I think it's important to mention that an important part of erlang's failure domain driven mentality is not just "let it crash", but also tying together failure domains: what should you also bring down with you when you crash. For example. Your data sync task encounter an http error in a connected SAAS that threatens data inconsistency. Perfect time to crash. But if you do so, also take down the database connection so that the connection can be returned to the connection pool and the transaction you're running in can be rolled back, ideally without having to try/catch and keep track/selectively recycle of all of cumulative responsibilities that have accrued in that task.

continuational · on July 11, 2021

This is so important. Too many asynchronous solution simply don't support cancellation, and instead just keep chugging along, doing undesirable things while wasting cpu & ram.

bullen · on July 11, 2021

RAM yes, CPU should not waste while waiting for an async. non-blocking request.

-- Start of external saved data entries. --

theorem Dev.setPower_sound {d : Dev} (h : d.Sound) (x : Nat) (hx : x ≤ 3) : (d.setPower x).Sound := by
  have h' : ({ d with sdp := { d.sdp with power := x } } : Dev).Sound := { h with power := hx }
  unfold Dev.setPower
  split
  · exact h
  · dsimp only
    apply Dev.raise_sound
    apply Dev.sdpEvent_sound
    split
    · exact Dev.count_sound h' _
    · exact Dev.count_sound h' _
    · exact Dev.count_sound h' _
    · exact h'

theorem Dev.restDone_sound {d : Dev} (h : d.Sound) : (Dev.restDone d).Sound := by
  unfold Dev.restDone
  try dsimp only
  repeat' first
    | with_reducible assumption
    | with_reducible apply Dev.emit_sound
    | with_reducible apply Dev.setPower_sound
    | with_reducible apply Dev.Sound.ite
    | with_reducible apply Dev.Sound.ite_snd
    | with_reducible apply Dev.Sound.foldl
    | decide
    | simp only [Dev.Sound.keep]
    | simp only [Dev.Sound.keepSdp]
    | (intro _; intros; try dsimp only)
    | dsimp only
    | (split; all_goals try dsimp only)

theorem Dev.bootLoad_sound {d : Dev} (hk : d.Sound) : (Dev.bootLoad d).Sound := by
  unfold Dev.bootLoad
  try dsimp only
  repeat' first
    | with_reducible assumption
    | with_reducible apply Dev.startLoad_sound
    | with_reducible apply Dev.Sound.ite
    | with_reducible apply Dev.Sound.ite_snd
    | with_reducible apply Dev.Sound.foldl
    | simp only [Dev.Sound.keep]
    | simp only [Dev.Sound.keepSdp]
    | (intro _; intros; try dsimp only)
    | dsimp only
    | (split; all_goals try dsimp only)

theorem Dev.flashLoad_sound {d : Dev} (h : d.Sound) : (Dev.flashLoad d).Sound := by
  unfold Dev.flashLoad
  try dsimp only
  repeat' first
    | with_reducible assumption
    | with_reducible apply Dev.startLoad_sound
    | with_reducible apply Dev.restDone_sound
    | with_reducible apply Dev.bootLoad_sound
    | with_reducible apply Dev.Sound.ite
    | with_reducible apply Dev.Sound.ite_snd
    | with_reducible apply Dev.Sound.foldl
    | simp only [Dev.Sound.keep]
    | simp only [Dev.Sound.keepSdp]
    | (intro _; intros; try dsimp only)
    | dsimp only
    | (split; all_goals try dsimp only)

theorem Dev.setWblRegs_sound {d : Dev} (h : d.Sound) (w : Waybill) : (Dev.setWblRegs d w).Sound := by
  unfold Dev.setWblRegs
  try dsimp only
  repeat' first
    | with_reducible assumption
    | with_reducible apply Dev.setReg_sound
    | with_reducible apply Dev.setRegs_sound

theorem Dev.headerCopied_sound {d : Dev} (h : d.Sound) (readError : Bool) : (Dev.headerCopied d readError).Sound := by
  unfold Dev.headerCopied
  try dsimp only
  repeat' first
    | with_reducible assumption
    | with_reducible apply Dev.loadFailed_sound
    | with_reducible apply Dev.imageRead_sound
    | with_reducible apply Dev.Sound.ite
    | with_reducible apply Dev.Sound.ite_snd
    | with_reducible apply Dev.Sound.foldl
    | simp only [Dev.Sound.keep]
    | simp only [Dev.Sound.keepSdp]
    | (intro _; intros; try dsimp only)
    | dsimp only
    | (split; all_goals try dsimp only)

theorem Dev.setTargetRegs_sound {d : Dev} (h : d.Sound) : (Dev.setTargetRegs d).Sound := by
  unfold Dev.setTargetRegs
  try dsimp only
  repeat' first
    | with_reducible assumption
    | with_reducible apply Dev.setReg_sound
    | with_reducible apply Dev.Sound.foldl
    | (intro _; intros; try dsimp only)

theorem Dev.setRingRegs_sound {d : Dev} (h : d.Sound) (w : Waybill) : (Dev.setRingRegs d w).Sound := by
  unfold Dev.setRingRegs
  try dsimp only
  repeat' first
    | with_reducible assumption
    | with_reducible apply Dev.setReg_sound
    | with_reducible apply Dev.Sound.foldl
    | (intro _; intros; try dsimp only)

theorem Dev.setPartRegs_sound {d : Dev} (h : d.Sound) (w : Waybill) : (Dev.setPartRegs d w).Sound := by
  unfold Dev.setPartRegs
  try dsimp only
  repeat' first
    | with_reducible assumption
    | with_reducible apply Dev.setReg_sound
    | with_reducible apply Dev.Sound.foldl
    | (intro _; intros; try dsimp only)

theorem Dev.applyWaybill_sound {d : Dev} (h : d.Sound) (w : Waybill) : (Dev.applyWaybill d w).Sound := by
  unfold Dev.applyWaybill
  try dsimp only
  repeat' first
    | with_reducible assumption
    | with_reducible apply Dev.setTargetRegs_sound
    | with_reducible apply Dev.setRingRegs_sound
    | with_reducible apply Dev.setPartRegs_sound
    | with_reducible apply Dev.setWblRegs_sound
    | with_reducible apply Dev.setFld_sound
    | with_reducible apply Dev.Sound.ite
    | simp only [Dev.Sound.keepSdp]
    | (intro _; intros; try dsimp only)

Apache web server also crashes safely when some PHP script leaks memory, but if you have a proper VM with GC this is something of the past.

Fortunately most web systems use Java or it's copy C# at this point and that is not going to change since Erlang has a simple memory model that cannot do joint parallel tasks.

Go has no VM, WASM has no GC, rust is too slow to compile... that leaves plain C with a C++ compiler but you don't want to have that on a server because assembly seg. faults.

So on the server you have to use Java. Not EE but SE.

dnautics · on July 11, 2021

There are enough escape hatches in erlang to efficiently do "joint parallel tasks" when you need them.

hnedeotes · on July 11, 2021

> Erlang has a simple memory model that cannot do joint parallel tasks.

What do you mean?

bullen · on July 11, 2021

You have to copy memory before sharing it between threads.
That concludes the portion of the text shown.